Our first quarter results included consolidated reported sales growth of 10% with a 3% organic increase and adjusted earnings per share of $1.99, up 18% from last year. Organic sales performance in the quarter was driven by high single-digit performance in the Americas, which was partially offset by a decline in the International segment. Geographically, we saw strong growth in North and Latin America and weakness across our European and Middle Eastern markets. Our results reflect the resilience of our diversified business despite the lower growth environment in Europe and the potential impact due to the Middle East conflict. Looking at sales by product category, organic sales and detection were consistent with the prior year as double-digit growth in portable gas detection was offset by double-digit declines in fixed monitoring solutions in International. This decline reflects the impact of softer European and Middle Eastern markets.
The M&C TechGroup acquisition contributed $15 million to the quarter. Organic sales and fire service increased 3% YoY, driven by strength in the Americas. As we expected, SCBA sales partially benefited from AFG funding related to the U.S. government shutdown in late 2025. Organic sales of industrial PPE were up 7% on continued momentum in fall protection and growth in industrial head protection, reflecting healthy performance in our short cycle businesses and nice momentum in our new H2 Hard Hat. In International, growth in protective ballistic helmets provided additional tailwinds. Organic orders were also healthy and in line with normal seasonality, and book-to-bill was above one. We're pleased to see the reopening of the Department of Homeland Security, which should further enable fire departments to access the AFG grants that were approved in 2025.

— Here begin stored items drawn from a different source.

-- ==== Sys2Proof/Machine/Lookout.lean ====
section
/-! DEFINITION. The commands of Lookout (14_lookout_faults.md). -/

namespace Sys2Proof.Machine

/-- A report of a source that is no page, which the outside makes (PCIe core, MRAM, random source, boot flash, management I/O,
clusters): it goes to Lookout as that source's message. -/
def State.report (s : State) (q : MsgQueue) (m : Message) : State :=
  if sourceUsed m.src && !sourceIsPage m.src && decide (sourceQueue m.src = q) then
    s.sourceMsg m.src (m.code % 32) m.typ (sourceKind m.src) m.info
  else s

/-- LOOKOUT_MESSAGE (R389): a source's report, when there is one, joins its queue, and Lookout takes the message at the front.
During a block reset of the page messages wait (R489). -/
def execLookoutMessage (fab : MsgQueue) (report : Option Message) (s : State) : Out :=
  s.run (fun s =>
    let s := match report with | some m => s.report fab m | none => s
    s.onlyIf (s.blockUp pgLookout) (·.takeNext fab))

/-- LEVEL_RISE_WITHOUT_MESSAGE (R396). -/
def execLevelRiseWithoutMessage (n : Fin 512) (s : State) : Out :=
  s.run (fun s => s.onlyIf (s.blockUp pgLookout) (·.levelRise n.val))

/-- FAULT_PULSE_END (R395): FAULT_N runs on the always-on island. -/
def execFaultPulseEnd (s : State) : Out :=
  s.runAlways (fun s => match s.lookout.pulseEnd with
    | some t =>
      if t ≤ s.clk.up then
        (if s.lookout.relPend then s.pinRise else s.setLook { s.lookout with pulseEnd := none })
      else s
    | none => s)

/-- A trap record reaches the head (R394): it waits for TRAP_READ, and a copy enters the long log. -/
def State.trapTake (s : State) : State :=
  match s.lookout.traps with
  | [] => s
  | m :: ms =>
    let s := (s.setLook { s.lookout with traps := ms }).count pgLookout Reg.loTraps 1
    let s := s.longCopy { num := 0, msg := m, sev := fld (s.loSrc m.src) 5 2, first := true, react := 2 }
    ({ s with forester := { s.forester with traps := s.forester.traps ++ [m] } } : State).raise pgForester 2

/-- TRAP_DELIVER (R394): while a cluster holds headship and Lookout reaches it. -/
def execTrapDeliver (s : State) : Out := s.run (fun s => s.onlyIf s.headReaches (·.trapTake))

/-- FATAL_WR (R399): the always-on island writes the summary even after the clocks have stopped. -/
def execFatalWr (ok : Bool) (s : State) : Out := s.runAlways (·.fatalWritten ok)

end Sys2Proof.Machine
end

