/-- The other Tally and HBM commands complete (R314 to R316, R319, R322): the host's writes of FLUSH and RETRAIN wait in the
posting buffers of their pages; performed, a FLUSH with nothing to write back ends at once, and one with a line to write back puts
it into its eviction queue, and a retrain holds the stack until it ends, READY or FAILED; the
scanner's visit exports a record past its idle timeout and clears it; the overflow records go out together; a message that
has waited 1 s leaves. -/
def Obligations.ExportAndHbmCommandsComplete : Prop :=
  ∀ (s : State) (h : Half), s.live = true → s.halfUp h.val = true →
    (s.Posts .host (pgTally h.val) Reg.tyCtrl → (∀ e ∈ (s.tallyOf h.val).lines, ∀ l, e.2 = some l → l.rec_.pkts = 0) →
      (∀ e ∈ (s.tallyOf h.val).evq, e.2 = []) →
      ∃ t u, exec (.flush h) s = .next t ∧ t.wbusy (pgTally h.val) = true
        ∧ exec (.postedWritePerformed (pgTally h.val)) t = .next u ∧ (u.tallyOf h.val).flush = false
        ∧ u.rbit (pgTally h.val) 0x10 evFlushDone = true)
    ∧ (∀ k l, s.Posts .host (pgTally h.val) Reg.tyCtrl → s.tallyRuns h.val = true → (s.tallyOf h.val).lines = [(k, some l)] →
      l.rec_.pkts ≠ 0 → (AMap.get [] (s.tallyOf h.val).evq (k / 65536)).length < 32 →
      ∃ t u, exec (.flush h) s = .next t ∧ t.wbusy (pgTally h.val) = true
        ∧ exec (.postedWritePerformed (pgTally h.val)) t = .next u ∧ (u.tallyOf h.val).flush = true
        ∧ AMap.get none (u.tallyOf h.val).lines k = some l.cleared
        ∧ AMap.get [] (u.tallyOf h.val).evq (k / 65536)
            = (AMap.get [] (s.tallyOf h.val).evq (k / 65536)).map (fun x => (x.1, true)) ++ [(l.rec_, true)])
    ∧ (∀ (r : FlowRec), s.scanRuns h.val = true → (s.tallyOf h.val).exportAll = false → s.rf (pgTally h.val) Reg.tyXctl 0 2 = 1 →
      AMap.get none (s.tallyOf h.val).recs (4 * (s.tallyOf h.val).cursor) = some r → s.scanCause h.val r false = some 0 →
      (∀ j, 1 ≤ j → j ≤ 3 → AMap.get none (s.tallyOf h.val).recs (4 * (s.tallyOf h.val).cursor + j) = none) →
      s.ipfixFull h.val { rec_ := r, cause := 0, half := h.val } = false →
      ∃ t, exec (.scanVisit h) s = .next t
        ∧ (t.tallyOf h.val).msg = (s.tallyOf h.val).msg ++ [{ rec_ := r, cause := 0, half := h.val }]
        ∧ AMap.get none (t.tallyOf h.val).recs (4 * (s.tallyOf h.val).cursor) = none)
    ∧ (s.scanRuns h.val = true → (s.tallyOf h.val).ovfIdx = 0 →
      (s.tallyOf h.val).ovfAt + s.ovfInterval h.val ≤ s.clk.up → 2 ≤ s.rf (pgTally h.val) Reg.tyXctl 0 2 →
      ∃ t, exec (.overflowExport h) s = .next t ∧ (t.tallyOf h.val).ovfAt = s.clk.up ∧ (t.tallyOf h.val).ovfPend = false)
    ∧ ((s.tallyOf h.val).msg ≠ [] → (s.tallyOf h.val).msgAt + 1000000000 ≤ s.clk.up →
      ∃ t, exec (.ipfixMessage h) s = .next t ∧ (t.tallyOf h.val).msg = []
        ∧ (t.tallyOf h.val).seq = ((s.tallyOf h.val).seq + (s.tallyOf h.val).msg.length) % 2 ^ 32)
    ∧ (s.Posts .host (pgHbm h.val) Reg.hbCtrl → (s.hbmOf h.val).st = .ready →
      ∃ t u, exec (.retrain h) s = .next t ∧ t.wbusy (pgHbm h.val) = true
        ∧ exec (.postedWritePerformed (pgHbm h.val)) t = .next u ∧ (u.hbmOf h.val).st = .retrain
        ∧ u.rbit (pgHbm h.val) 0x10 evRetrainStart = true)
    ∧ ((s.hbmOf h.val).st = .retrain → ∀ failed, ∃ t, exec (.retrainDone h failed) s = .next t
        ∧ (t.hbmOf h.val).st = (if failed then .failed else .ready)
        ∧ t.rbit (pgHbm h.val) 0x10 (if failed then evHbmFailed else evRetrainDone) = true)

/-- RING commands complete (R223 to R234): an accepted commit waits, with a fence of its requester, and a second is refused;
CANCEL withdraws one before its time; it becomes ready, and at its time the staging ring becomes CURRENT with the next
generation and the old one retires; samples are taken; a ring that is too old expires; the scan takes an
expired frame out of its queue; a write of RING_MAXAGE stores it. -/
def Obligations.RingCommandsComplete : Prop :=
  ∀ s : State, s.live = true →
    (∀ req at_, s.WritesNow req pgRing Reg.ringCtrl → s.rings.waiting = none → ∃ t, exec (.commit req at_) s = .next t
      ∧ t.fenceRuns req = true
      ∧ t.rings.waiting = some { req := req, atT := if at_ then some (nsOfTs (s.reg64 pgRing Reg.ringTime)) else none })
    ∧ (∀ req at_ c, s.WritesNow req pgRing Reg.ringCtrl → s.rings.waiting = some c →
      ∃ t, exec (.commit req at_) s = .next t ∧ t.rings.waiting = some c
      ∧ t.rings.rej = 1 ∧ t.rbit pgRing 0x10 evRefused = true)
    ∧ (∀ req c, s.WritesNow req pgRing Reg.ringCtrl → s.rings.waiting = some c → (∀ e, c.tEff = some e → s.now < e) →
      ∃ t, exec (.cancel req) s = .next t
      ∧ t.rings.waiting = none ∧ t.rings.rej = 3)
    ∧ (∀ c, s.rings.waiting = some c → c.ready = none → s.writesWait c.req = false → s.stagedRuns = false →
      s.ringLive s.rings.staging.val = false →
      ∃ t, exec .commitReady s = .next t ∧ t.rings.waiting = some { c with ready := some s.now })
    ∧ (∀ c e, s.rings.waiting = some c → c.tEff = some e → e ≤ s.now → (s.halfUp 1 = true → s.flumeUp = true) →
      s.kerfPages.find? s.bankBusy = none →
      ∃ t, exec .commitTakeEffect s = .next t ∧ t.rings.cur = s.rings.staging ∧ t.rings.gen = s.rings.gen + 1
        ∧ t.rings.waiting = none ∧ (t.ringRec s.rings.staging.val).st = .current
        ∧ (t.ringRec s.rings.cur.val).st = .retiring)
    ∧ (∃ t, exec .inflightSample s = .next t ∧ ∀ r : Ring, (t.ringRec r.val).sample = s.holders r.val)
    ∧ (∀ r : Ring, (s.ringRec r.val).st = .retiring → (s.ringRec r.val).expired = false →
      (s.ringRec r.val).tRet + maxAgeNs (s.reg pgRing Reg.ringMaxage) ≤ s.now →
      ∃ t, exec (.ringExpire r) s = .next t ∧ (t.ringRec r.val).expired = true ∧ t.rbit pgRing 0x10 evExpired = true)
    ∧ (∀ (h : Half) q i, s.halfUp h.val = true → queueHalf q = h.val → i ∈ s.queue q → s.frameExpired i = true →
      (∀ r j, r ≠ q → j ∈ s.queue r → s.frameExpired j = false) →
      ∃ t, exec (.expiryScan h) s = .next t ∧ i ∉ t.queue q)
    ∧ (∀ req value, s.WritesNow req pgRing Reg.ringMaxage → ∃ t, exec (.ringMaxage req value) s = .next t
      ∧ t.reg pgRing Reg.ringMaxage = value &&& 0xFFFFF)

Strength was notable in our industrial PPE business, supporting broad-based strength across our short cycle businesses. Moving to slide seven. We continue to execute our Accelerate strategy to drive value for our stakeholders and serve our mission. We're encouraged by the solid start to the year, especially given the challenging operating environment in certain areas of the world. The business demonstrated resilience through top-line growth and margin expansion, with America's strength outpacing International results. We also achieved positive price cost in the first quarter. I'd now like to provide some context on the impact of the conflict in the Middle East. While we've not seen any meaningful business cancellations, in the short term, it's been affecting customer order and delivery patterns in the region. While the Middle East is a long-term growth market for the MSA, for reference, sales represent about mid-single digit percentages for our overall business.

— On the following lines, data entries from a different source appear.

/-! ### emit -/

@[simp] theorem State.emit_pending (s : State) (o : Output) : (s.emit o).pending = s.pending := (rfl)
@[simp] theorem State.emit_clk (s : State) (o : Output) : (s.emit o).clk = s.clk := (rfl)
@[simp] theorem State.emit_freeCtr (s : State) (o : Output) : (s.emit o).freeCtr = s.freeCtr := (rfl)
@[simp] theorem State.emit_regs (s : State) (o : Output) : (s.emit o).regs = s.regs := (rfl)
@[simp] theorem State.emit_selRegs (s : State) (o : Output) : (s.emit o).selRegs = s.selRegs := (rfl)
@[simp] theorem State.emit_mem (s : State) (o : Output) : (s.emit o).mem = s.mem := (rfl)
@[simp] theorem State.emit_bus (s : State) (o : Output) : (s.emit o).bus = s.bus := (rfl)
@[simp] theorem State.emit_flumeUp (s : State) (o : Output) : (s.emit o).flumeUp = s.flumeUp := (rfl)
@[simp] theorem State.emit_lanes (s : State) (o : Output) : (s.emit o).lanes = s.lanes := (rfl)
@[simp] theorem State.emit_macros (s : State) (o : Output) : (s.emit o).macros = s.macros := (rfl)
@[simp] theorem State.emit_ports (s : State) (o : Output) : (s.emit o).ports = s.ports := (rfl)
@[simp] theorem State.emit_spans (s : State) (o : Output) : (s.emit o).spans = s.spans := (rfl)
@[simp] theorem State.emit_frames (s : State) (o : Output) : (s.emit o).frames = s.frames := (rfl)
@[simp] theorem State.emit_nextFrame (s : State) (o : Output) : (s.emit o).nextFrame = s.nextFrame := (rfl)
@[simp] theorem State.emit_slices (s : State) (o : Output) : (s.emit o).slices = s.slices := (rfl)
@[simp] theorem State.emit_mcast (s : State) (o : Output) : (s.emit o).mcast = s.mcast := (rfl)
@[simp] theorem State.emit_rings (s : State) (o : Output) : (s.emit o).rings = s.rings := (rfl)
@[simp] theorem State.emit_inflight (s : State) (o : Output) : (s.emit o).inflight = s.inflight := (rfl)
@[simp] theorem State.emit_deck (s : State) (o : Output) : (s.emit o).deck = s.deck := (rfl)
@[simp] theorem State.emit_path (s : State) (o : Output) : (s.emit o).path = s.path := (rfl)
@[simp] theorem State.emit_queues (s : State) (o : Output) : (s.emit o).queues = s.queues := (rfl)
@[simp] theorem State.emit_deficit (s : State) (o : Output) : (s.emit o).deficit = s.deficit := (rfl)
@[simp] theorem State.emit_qbucket (s : State) (o : Output) : (s.emit o).qbucket = s.qbucket := (rfl)
@[simp] theorem State.emit_sched (s : State) (o : Output) : (s.emit o).sched = s.sched := (rfl)
@[simp] theorem State.emit_pfcTx (s : State) (o : Output) : (s.emit o).pfcTx = s.pfcTx := (rfl)
@[simp] theorem State.emit_meters (s : State) (o : Output) : (s.emit o).meters = s.meters := (rfl)
@[simp] theorem State.emit_late (s : State) (o : Output) : (s.emit o).late = s.late := (rfl)
@[simp] theorem State.emit_unsettled (s : State) (o : Output) : (s.emit o).unsettled = s.unsettled := (rfl)
@[simp] theorem State.emit_wood (s : State) (o : Output) : (s.emit o).wood = s.wood := (rfl)
@[simp] theorem State.emit_eastq (s : State) (o : Output) : (s.emit o).eastq = s.eastq := (rfl)
@[simp] theorem State.emit_hitq (s : State) (o : Output) : (s.emit o).hitq = s.hitq := (rfl)
@[simp] theorem State.emit_matrix (s : State) (o : Output) : (s.emit o).matrix = s.matrix := (rfl)
@[simp] theorem State.emit_tally (s : State) (o : Output) : (s.emit o).tally = s.tally := (rfl)
@[simp] theorem State.emit_hbm (s : State) (o : Output) : (s.emit o).hbm = s.hbm := (rfl)
@[simp] theorem State.emit_host (s : State) (o : Output) : (s.emit o).host = s.host := (rfl)
@[simp] theorem State.emit_cruiser (s : State) (o : Output) : (s.emit o).cruiser = s.cruiser := (rfl)
@[simp] theorem State.emit_fire (s : State) (o : Output) : (s.emit o).fire = s.fire := (rfl)
@[simp] theorem State.emit_raft (s : State) (o : Output) : (s.emit o).raft = s.raft := (rfl)
@[simp] theorem State.emit_lookout (s : State) (o : Output) : (s.emit o).lookout = s.lookout := (rfl)
@[simp] theorem State.emit_forester (s : State) (o : Output) : (s.emit o).forester = s.forester := (rfl)
@[simp] theorem State.emit_mram (s : State) (o : Output) : (s.emit o).mram = s.mram := (rfl)
@[simp] theorem State.emit_fuses (s : State) (o : Output) : (s.emit o).fuses = s.fuses := (rfl)
@[simp] theorem State.emit_ppsHigh (s : State) (o : Output) : (s.emit o).ppsHigh = s.ppsHigh := (rfl)
@[simp] theorem State.emit_rst (s : State) (o : Output) : (s.emit o).rst = s.rst := (rfl)
@[simp] theorem State.emit_reg (s : State) (o : Output) (pg off : Nat) : (s.emit o).reg pg off = s.reg pg off := (rfl)
@[simp] theorem State.emit_live (s : State) (o : Output) : (s.emit o).live = s.live := (rfl)
@[simp] theorem State.emit_now (s : State) (o : Output) : (s.emit o).now = s.now := (rfl)

/-! ### drawn -/

@[simp] theorem State.drawn_pending (s : State) : (s.drawn).pending = s.pending := (rfl)
@[simp] theorem State.drawn_clk (s : State) : (s.drawn).clk = s.clk := (rfl)
@[simp] theorem State.drawn_out (s : State) : (s.drawn).out = s.out := (rfl)
@[simp] theorem State.drawn_regs (s : State) : (s.drawn).regs = s.regs := (rfl)
@[simp] theorem State.drawn_selRegs (s : State) : (s.drawn).selRegs = s.selRegs := (rfl)
@[simp] theorem State.drawn_mem (s : State) : (s.drawn).mem = s.mem := (rfl)
@[simp] theorem State.drawn_bus (s : State) : (s.drawn).bus = s.bus := (rfl)
@[simp] theorem State.drawn_flumeUp (s : State) : (s.drawn).flumeUp = s.flumeUp := (rfl)
@[simp] theorem State.drawn_lanes (s : State) : (s.drawn).lanes = s.lanes := (rfl)
@[simp] theorem State.drawn_macros (s : State) : (s.drawn).macros = s.macros := (rfl)
@[simp] theorem State.drawn_ports (s : State) : (s.drawn).ports = s.ports := (rfl)
@[simp] theorem State.drawn_spans (s : State) : (s.drawn).spans = s.spans := (rfl)
@[simp] theorem State.drawn_frames (s : State) : (s.drawn).frames = s.frames := (rfl)
@[simp] theorem State.drawn_nextFrame (s : State) : (s.drawn).nextFrame = s.nextFrame := (rfl)
@[simp] theorem State.drawn_slices (s : State) : (s.drawn).slices = s.slices := (rfl)
@[simp] theorem State.drawn_mcast (s : State) : (s.drawn).mcast = s.mcast := (rfl)
@[simp] theorem State.drawn_rings (s : State) : (s.drawn).rings = s.rings := (rfl)
@[simp] theorem State.drawn_inflight (s : State) : (s.drawn).inflight = s.inflight := (rfl)
@[simp] theorem State.drawn_deck (s : State) : (s.drawn).deck = s.deck := (rfl)
@[simp] theorem State.drawn_path (s : State) : (s.drawn).path = s.path := (rfl)
@[simp] theorem State.drawn_queues (s : State) : (s.drawn).queues = s.queues := (rfl)
@[simp] theorem State.drawn_deficit (s : State) : (s.drawn).deficit = s.deficit := (rfl)
@[simp] theorem State.drawn_qbucket (s : State) : (s.drawn).qbucket = s.qbucket := (rfl)
@[simp] theorem State.drawn_sched (s : State) : (s.drawn).sched = s.sched := (rfl)
@[simp] theorem State.drawn_pfcTx (s : State) : (s.drawn).pfcTx = s.pfcTx := (rfl)
@[simp] theorem State.drawn_meters (s : State) : (s.drawn).meters = s.meters := (rfl)
@[simp] theorem State.drawn_late (s : State) : (s.drawn).late = s.late := (rfl)
@[simp] theorem State.drawn_unsettled (s : State) : (s.drawn).unsettled = s.unsettled := (rfl)
@[simp] theorem State.drawn_wood (s : State) : (s.drawn).wood = s.wood := (rfl)
@[simp] theorem State.drawn_eastq (s : State) : (s.drawn).eastq = s.eastq := (rfl)
@[simp] theorem State.drawn_hitq (s : State) : (s.drawn).hitq = s.hitq := (rfl)
@[simp] theorem State.drawn_matrix (s : State) : (s.drawn).matrix = s.matrix := (rfl)
@[simp] theorem State.drawn_tally (s : State) : (s.drawn).tally = s.tally := (rfl)
@[simp] theorem State.drawn_hbm (s : State) : (s.drawn).hbm = s.hbm := (rfl)
@[simp] theorem State.drawn_host (s : State) : (s.drawn).host = s.host := (rfl)
@[simp] theorem State.drawn_cruiser (s : State) : (s.drawn).cruiser = s.cruiser := (rfl)
@[simp] theorem State.drawn_fire (s : State) : (s.drawn).fire = s.fire := (rfl)
@[simp] theorem State.drawn_raft (s : State) : (s.drawn).raft = s.raft := (rfl)
@[simp] theorem State.drawn_lookout (s : State) : (s.drawn).lookout = s.lookout := (rfl)
@[simp] theorem State.drawn_forester (s : State) : (s.drawn).forester = s.forester := (rfl)
@[simp] theorem State.drawn_mram (s : State) : (s.drawn).mram = s.mram := (rfl)
@[simp] theorem State.drawn_fuses (s : State) : (s.drawn).fuses = s.fuses := (rfl)
@[simp] theorem State.drawn_ppsHigh (s : State) : (s.drawn).ppsHigh = s.ppsHigh := (rfl)
@[simp] theorem State.drawn_rst (s : State) : (s.drawn).rst = s.rst := (rfl)
@[simp] theorem State.drawn_reg (s : State) (pg off : Nat) : (s.drawn).reg pg off = s.reg pg off := (rfl)
@[simp] theorem State.drawn_live (s : State) : (s.drawn).live = s.live := (rfl)
@[simp] theorem State.drawn_now (s : State) : (s.drawn).now = s.now := (rfl)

Now let's pivot to discuss a few strategic highlights from the start of 2026. We continue to innovate and bring industry-leading products and solutions to market. We began shipping our newly launched ALTAIR io 6 Portable Gas Detector, which joins the io 4 for expanding our MSA+ connected ecosystem. The io 6 is a long-term growth opportunity for the business. We continue to see strong demand for both traditional and connected portable offerings. We also announced the launch of the Bacharach X30 and X50 Refrigerant Monitoring Solutions. These fixed gas detectors were designed to help customers comply with regulations around refrigerant gas monitoring and leak detection. The launch of these new solutions expand upon our end-to-end refrigerant management and monitoring offerings in the HVACR market.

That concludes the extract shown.